MałaMatylda, no to nas nieźle Hania trzyma w niepewności 🙊 Niech już wychodzi
Mała Matylda lubi tę wiadomość
-
Katy współczuję straty,wiesz często złodziej bierze kasę a portfel wyrzuca do pobliskich krzaków,śmietnika itp może warto obejść okolice gdzie to się stało. Warto też napisać na FB może ktoś znalazł portfel, może i marne szanse ale można spróbować.
Mała Matylda ,nie znacie dnia ani godziny ile razy tak się zdarzyło że rano nic nie zapowiadało porodu a wieczorem dzidzia była na świecie ,cierpliwości,to ważna cecha w macierzyństwie,trzymamy kciukiMała Matylda lubi tę wiadomość
-
nick nieaktualnyMała Matylda, kciuki za szybki i bezproblemowy poród, czekamy na spóźnialską Haneczkę :* Ktg swoją droga, a poród swoją jak Zuzia się rodziła, to rano odeszły mi wody, a nawet 5h później na ktg bez rewelacji, rozwarcie na opuszek, pewnie gdyby nie fakt, że odeszły mi zielone wody i panika, że dziecko owinięte pępowiną to bym czekała niewiadomo ile.
Katy współczuję kradzieży, dobrze, że wszystko zastrzegłaś.
W niedziele byliśmy na chrzcinach i roczku kuzynki dziewczyn, bawiły się rewelacyjnie Wczoraj byłam z Lili znowu na adaptacji w żłobku i jestem załamana, jak ja byłam to bawiła się świetnie, ale Pani zaproponowała żebym wyszła na korytarz i po jakiś 15 min była totalna masakra. Myślałam, że po chwili płaczu zajmie się czymś,że panie zdołają ją uspokoić, ale niestety była mega histeria co innego jest zdawać sobie sprawę, że będzie płakać, a co innego słyszeć, jak biega i szuka mamy, serce mi pękało. -
Oj Majowa współczuję, pamiętam jak samej było mi nie raz ciężko. Ale ja to byłam na adaptacji cały czas obok, a jak miał zostać sam to na godzinę i ja wychodziłam z placówki. My byliśmy z Adasiem w poniedziałek na zwiedzaniu przedszkola, podobało mu się. No ale zobaczymy jak będzie 1 września, obawiam się że płacz i tak będzie mam tylko nadzieję że szybko przyzwyczai się do nowych pań i grupy i będzie dobrze.
-
Dzień dobry, my nadal w dwupaku 🙈
Według wczorajszego badania szyjka miała 2cm długości, rozwarcie na dwa palce. Coś tam się więc powoli szykuje, czop od piątku odchodzi w dużych kawałkach (zaczynam myśleć, że szyjka wyjściowo miała z 10cm, tyle tego jest🤪), ale nie mam nawet twardnień brzucha, nie mówiąc o skurczach.

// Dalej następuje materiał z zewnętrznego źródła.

-- ==== Sys2Proof/Word.lean ====
section
/-! DEFINITION. The word types: every register, buffer entry and field element is one byte, and the bus address has
11 bits (spec 00_scope.md R9, R11). -/

namespace Sys2Proof

/-- A register, a buffer entry, a command byte or a field element (00_scope.md R9; 40_field_arithmetic.md R120). -/
abbrev Byte := BitVec 8

/-- A bus address; no address outside 0x000 to 0x7FF exists (20_memory.md R81). -/
abbrev Addr := BitVec 11

end Sys2Proof
end

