/-- The shape of the locator at every iteration, for any syndromes: b is never 0, C[0] = 1, deg C ≤ L and L is at most the
number of iterations (43_locator.md, section 4, items 1 to 3). -/
def Obligations.LocatorShapeHoldsAtEveryIteration : Prop :=
  ∀ (syn : List Byte) (n : Nat) (st : BerlekampMassey), n ≤ syn.length → st = berlekampMassey syn.reverse n →
    st.factor ≠ 0x00 ∧ st.current.getD 0 0x00 = 0x01 ∧ st.len ≤ n ∧
    ∀ i, st.current.getD i 0x00 ≠ 0x00 → i ≤ st.len

/-- LOCATE's polynomial generates the syndromes, for any SYN contents: from index L on, every syndrome is the locator's
combination of the L before it (43_locator.md, section 4, item 5). -/
def Obligations.LocatorGeneratesTheSyndromes : Prop :=
  ∀ (syn : List Byte) (n : Nat), (locate syn).2 ≤ n → n < syn.length →
    gfAdd (syn.reverse.getD n 0x00)
      (sumTo (locate syn).2 fun j =>
        gfMul ((locate syn).1.getD (j + 1) 0x00) (syn.reverse.getD (n - (j + 1)) 0x00)) = 0x00

/-! ### The corrector -/

/-- 44_corrector.md R221: the scan lists, in rising order, exactly the positions where the locator is zero at the inverse of
X_p. -/
def Obligations.RootSearchScansEveryPosition : Prop :=
  ∀ (lam : List Byte) (n : Nat), n ≤ 255 →
    (rootPositions lam n).Pairwise (· < ·) ∧
    ∀ p, p ∈ rootPositions lam n ↔ p < n ∧ evalSum lam (gfInv (positionValue n p)) = 0x00

/-- 44_corrector.md R222, R223, R224, R226: with LOC_VALID = 1, its operands readable and as many roots as LDEG says, CORRECT
ends OK, adds Forney's magnitude to CW at every root position, lists positions and magnitudes in rising order, counts them in
NERR, clears the validity flags, and leaves every other register and byte unchanged. -/
def Obligations.CorrectAddsForneysMagnitudes : Prop :=
  ∀ (s : State) (syn lam : List Byte) (roots : List Nat), s.fatal = false → s.locValid = true → ValidParams s →
    syn.length = s.r.toNat → lam.length = s.r.toNat + 1 → Holds s 0x200 syn → Holds s 0x300 lam →
    roots = rootPositions lam (s.k.toNat + s.r.toNat) → roots.length = s.ldeg.toNat → roots.length ≤ 128 →
    (∀ p ∈ roots, (byteAt s (0x100 + p)).isSome = true) →
    ∃ t, exec .correct s = .next t ∧
      t = { s with
        mem := t.mem, nerr := t.nerr, synValid := false, locValid := false, synZero := false, result := .ok } ∧
      t.nerr.toNat = roots.length ∧
      (∀ i (h : i < roots.length) v, byteAt s (0x100 + roots[i]) = some v →
        byteAt t (0x100 + roots[i]) = some (gfAdd v (magnitudeSum syn lam (s.k.toNat + s.r.toNat) roots[i])) ∧
        byteAt t (0x400 + i) = some (BitVec.ofNat 8 roots[i]) ∧
        byteAt t (0x480 + i) = some (magnitudeSum syn lam (s.k.toNat + s.r.toNat) roots[i])) ∧
      ∀ a, (∀ p ∈ roots, a ≠ 0x100 + p) → ¬(0x400 ≤ a ∧ a < 0x400 + roots.length) →
        ¬(0x480 ≤ a ∧ a < 0x480 + roots.length) → byteAt t a = byteAt s a

/-- 44_corrector.md R225: where the number of roots differs from LDEG, CORRECT reports UNCORRECTABLE, sets NERR to 0, clears
the validity flags and changes nothing else: no byte of CW, ERRPOS or ERRMAG. -/
def Obligations.RootCountMismatchLeavesTheWord : Prop :=
  ∀ (s : State) (lam : List Byte), s.fatal = false → s.locValid = true → s.r.toNat ≤ 254 →
    lam.length = s.r.toNat + 1 → Holds s 0x300 lam →
    (rootPositions lam (s.k.toNat + s.r.toNat)).length ≠ s.ldeg.toNat →
    exec .correct s = .next { s with
      nerr := 0x00, synValid := false, locValid := false, synZero := false, result := .uncorrectable }

/-- A fact about LOCATE's polynomial, for any syndromes: it has at most as many roots among the positions as its length, and
where it has exactly that many, Forney's divisor is nonzero at each of them (44_corrector.md, section 6). -/
def Obligations.ForneyNeverDividesByZero : Prop :=
  ∀ (syn : List Byte) (n : Nat), syn.length ≤ 254 → n ≤ 255 →
    (rootPositions (locate syn).1 n).length ≤ (locate syn).2 ∧
    ((rootPositions (locate syn).1 n).length = (locate syn).2 →
      ∀ p ∈ rootPositions (locate syn).1 n, forneyDivisor (locate syn).1 n p ≠ 0x00)

/-- CORRECT never divides by zero (44_corrector.md R228): from a state that meets the invariants with LOC_VALID = 1, with
LAMBDA as that state holds it, the roots are at most LDEG, where they are LDEG Forney's divisor is nonzero at each, and
CORRECT completes with OK in that case and UNCORRECTABLE in the other, the core not locked. -/
def Obligations.CorrectNeverDividesByZero : Prop :=
  ∀ (s : State) (lam : List Byte) (roots : List Nat), s.Inv → s.fatal = false → s.locValid = true →
    lam.length = s.r.toNat + 1 → Holds s 0x300 lam → roots = rootPositions lam (s.k.toNat + s.r.toNat) →
    roots.length ≤ s.ldeg.toNat ∧
    (roots.length = s.ldeg.toNat → ∀ p ∈ roots, forneyDivisor lam (s.k.toNat + s.r.toNat) p ≠ 0x00) ∧
    ∃ t, exec .correct s = .next t ∧ t.fatal = false ∧
      t.result = if roots.length = s.ldeg.toNat then .ok else .uncorrectable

Wiem, że ktg o niczym nie przesądza. Z Zosią szyjkę taką jak wczoraj miałam dzień przed porodem, już tego dnia pojawiły się skurcze przepowiadające, a o 2 w nocy porodowe. 20h później Zosia przyszła na świat 🤪.
Aktualnie rozwarcie postępuje bez widocznych objawów o 1 palec tygodniowo🤣.
Cola, sprawdziłam - najbliższa pełnia jest za 4 dni🙈. Sama ze sobą tyle nie wytrzymam, o mężu i córce nie wspomnę, szkoda mi ich😋.
Majowa, współczuję. Początki często są ciężkie, większość z nas będzie tutaj przeżywać od września różne trudność i dylematy, choć ze starszym dzieckiem jednak wygląda to trochę inaczej, trzylatek więcej rozumie, można porozmawiać. Ja mimo wszystko zawsze jestem zwolenniczką mówienia do dzieci nawet jeśli nie zostanie to w pełni zrozumiane. O tym, że pójdzie do żłobka, że będą miłe ciocie i inne dzieci, że będą zabawki, że zostanie tam na chwilę bez Ciebie ale wrócisz po nią. Ostatecznie Lili będzie musiała jednak sama się przekonać co to znaczy, że bez Ciebie też jest bezpiecznie i ze to rozstanie tylko na chwilę.
-
Majowa, współczuję bardzo, pamiętam jak to przeżywałam z Anią. Teraz to znam z drugiej strony. Z moich obserwacji wynika, że nie da się adaptacji przejść bez płaczu. Czasem są dzieci, które nie płaczą wcale na początku, a po tygodniu, dwóch zaczynają bo dociera do nich, że to jest stała zmiana w ich życiu, a żłobek to nie sala zabaw... Adaptacja jest trudnym czasem dla wszystkich stron, dla cioć też. Trzeba cierpliwości i zaufania wzajemnego. Lili musi się nauczyć, że mama wraca, że to rozstanie nie jest na zawsze. Bądź dzielna! 😘
Mała Matylda, rozmawiaj z Hanią 😉Mała Matylda lubi tę wiadomość
-
Kattalinna, może i tak, za to ja z tym wielkim brzuchem jestem bardzo problematyczna dla siebie i otoczenia🤣. To już chyba lepiej zmagać się z małą wkurzoną kobietką niż z dużą 🤪.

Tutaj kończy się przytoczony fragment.